En lo que va del 2025, 133 incendios forestales provocaron en Morelos daños a casi 8 mil 500 hectáreas de bosque, la mayoría de ellas en Tepoztlán, Huitzilac y Tlalnepantla. Con la llegada de las lluvias el riesgo de fuegos prácticamente desapareció e inició una de las temporadas mejor intencionadas, la de reforestaciones.

Y aunque todos quienes participan en la siembra de arbolitos en los bosques para recuperar áreas verdes o reponer la floresta afectada por los incendios lo hacen con las mejores intenciones, lo cierto es que la mayoría de las veces resultan esfuerzos inútiles o hasta dañinos con el suelo y el medio ambiente.

La Comisión Nacional Forestal (Conafor) tiene una suerte de protocolo para la reforestación de las áreas afectadas por los incendios forestales con el que se busca restaurar la cubierta vegetal y el ecosistema dañado.
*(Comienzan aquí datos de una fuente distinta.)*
/-- A response that is held back blocks the command port (R47). -/
theorem cmdReady_of_held {s : State} (hv : rspValid s = true) (hc : consumes s = false) :
    cmdReady s = false := by
  have hready : (pins s).rspReady = false := by simpa [consumes, hv] using hc
  have hvalid : s.rspValidQ = true := hv
  simp [cmdReady, hready, hvalid]

/-- An edge that accepts a command consumes the pending response exactly when there is one (R27). -/
theorem consumes_of_accepts {s : State} (h : accepts s = true) : consumes s = rspValid s := by
  cases hv : rspValid s with
  | false => simp [consumes, hv]
  | true =>
    by_contra hc
    have hheld := accepts_of_not_cmdReady (cmdReady_of_held hv (Bool.not_eq_true _ ▸ hc))
    rw [h] at hheld
    cases hheld

/-- Without a reset, a held response makes the edge leave both registers alone (R233). -/
theorem edgeState_of_held {s : State} (hr : (pins s).rst = false) (hv : rspValid s = true)
    (hc : consumes s = false) : edgeState s = nextCycle s := by
  have ha := accepts_of_not_cmdReady (cmdReady_of_held hv hc)
  rw [edgeState, hr, ha, hc]
  rfl

/-- An edge that accepts nothing looks at `rst`, at whether it consumes, and at the rest of the state. -/
theorem edgeState_congr_of_not_accepts {s s' : State} (ha : accepts s = false)
    (ha' : accepts s' = false) (hr : (pins s').rst = (pins s).rst) (hc : consumes s' = consumes s)
    (hn : nextCycle s' = nextCycle s) : edgeState s' = edgeState s := by
  rw [edgeState, edgeState, ha, ha', hr, hc, hn]
  rfl

end Sys2Proof.Machine

/-! SUPPORT. Runs (spec/70_reset_and_hazards.md R48): the accounts of a run one edge at a time, and the
balance of responses at one edge without reset. -/

namespace Sys2Proof.Machine

theorem acceptedIn_succ (k : Nat) (s : State) : acceptedIn (k + 1) s =
    (if accepts s then [(pins s).cmdData] else []) ++ acceptedIn k (edgeState s) := by
  rw [acceptedIn, stateAfter_one]

theorem consumedIn_succ (k : Nat) (s : State) : consumedIn (k + 1) s =
    (if consumes s then [rspData s] else []) ++ consumedIn k (edgeState s) := by
  rw [consumedIn, stateAfter_one]

theorem noResetIn_succ {k : Nat} {s : State} (h : noResetIn (k + 1) s) :
    (pins s).rst = false ∧ noResetIn k (edgeState s) := by
  unfold noResetIn at h ⊢
  rw [edgeState_inputs]
  cases hin : s.inputs with
  | nil => exact ⟨by rw [pins_of_nil s hin]; rfl, by simp⟩
  | cons p ps =>
    rw [hin, List.take_succ_cons, List.forall_mem_cons] at h
    rwa [pins_of_cons s p ps hin]

/-- At one edge without reset: what was pending and the response of an accepted command are what is
consumed and what is pending after (R48). -/
theorem edge_balances_responses {s : State} (hr : (pins s).rst = false) :
    pendingResponse s ++ (if accepts s then [(pins s).cmdData] else []).map (transact s.alphabet) =
      (if consumes s then [rspData s] else []) ++ pendingResponse (edgeState s) := by
  obtain ⟨hr', -⟩ | ⟨ha, he⟩ | ⟨ha, hc, he⟩ | ⟨ha, hc, he⟩ := edgeState_cases s
  · rw [hr] at hr'; cases hr'
  · rw [he, ha, consumes_of_accepts ha]; rfl
  · have hv : rspValid s = true := by
      rw [consumes, Bool.and_eq_true] at hc
      exact hc.1
    rw [he, ha, hc, pendingResponse, hv]; rfl
  · rw [he, ha, hc]
    exact List.append_nil _

end Sys2Proof.Machine

/-! The statements about the ports between commands (spec/20_memory.md): a pending response holds still,
`cmd_data` counts only when accepted, and the responses of a run come once each, in order. -/

namespace Sys2Proof.Machine

/-- Settles O33: of the four edges only reset and accept write `rsp_q`, and a held response excludes both
accepting and consuming. -/
theorem pendingResponseHoldsStill : Obligations.PendingResponseHoldsStill := by
  refine ⟨fun s t hstep hne => ?_, fun s hr hv hc => ?_⟩
  · obtain rfl : edgeState s = t := Host.Outcome.next.inj ((step_eq s).symm.trans hstep)
    obtain ⟨hr, -⟩ | ⟨ha, -⟩ | ⟨-, -, he⟩ | ⟨-, -, he⟩ := edgeState_cases s
    · exact .inr hr
    · exact .inl ha
    · exact absurd (by rw [he, consumeResponse_rspQ, nextCycle_rspQ]) hne
    · exact absurd (by rw [he, nextCycle_rspQ]) hne
  · refine ⟨cmdReady_of_held hv hc, edgeState s, step_eq s, ?_⟩
    rw [edgeState_of_held hr hv hc]
    exact ⟨rfl, hv⟩

/-- Settles O34: every handshake signal and the rest of the state are the same for both words, so neither
edge accepts, and an edge that accepts nothing does not read the word. -/
theorem commandDataCountsOnlyWhenAccepted : Obligations.CommandDataCountsOnlyWhenAccepted := by
  intro s p ps cmd hin ha
  cases s with | mk =>
  cases hin
  rw [step_eq, step_eq]
  exact congrArg _ (edgeState_congr_of_not_accepts ha ha rfl rfl rfl)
El programa incluye una rehabilitación inmediata que supone el retiro de troncos ramas y otros desechos de cauces y depósitos de agua, el cierre de caminos abiertos para la lucha contra el fuego, la reparación de infraestructuras dañadas, y el restablecimiento de cercas y accesos para proteger la zona afectada; lo que debe hacerse de forma inmediata posterior a apagar el fuego.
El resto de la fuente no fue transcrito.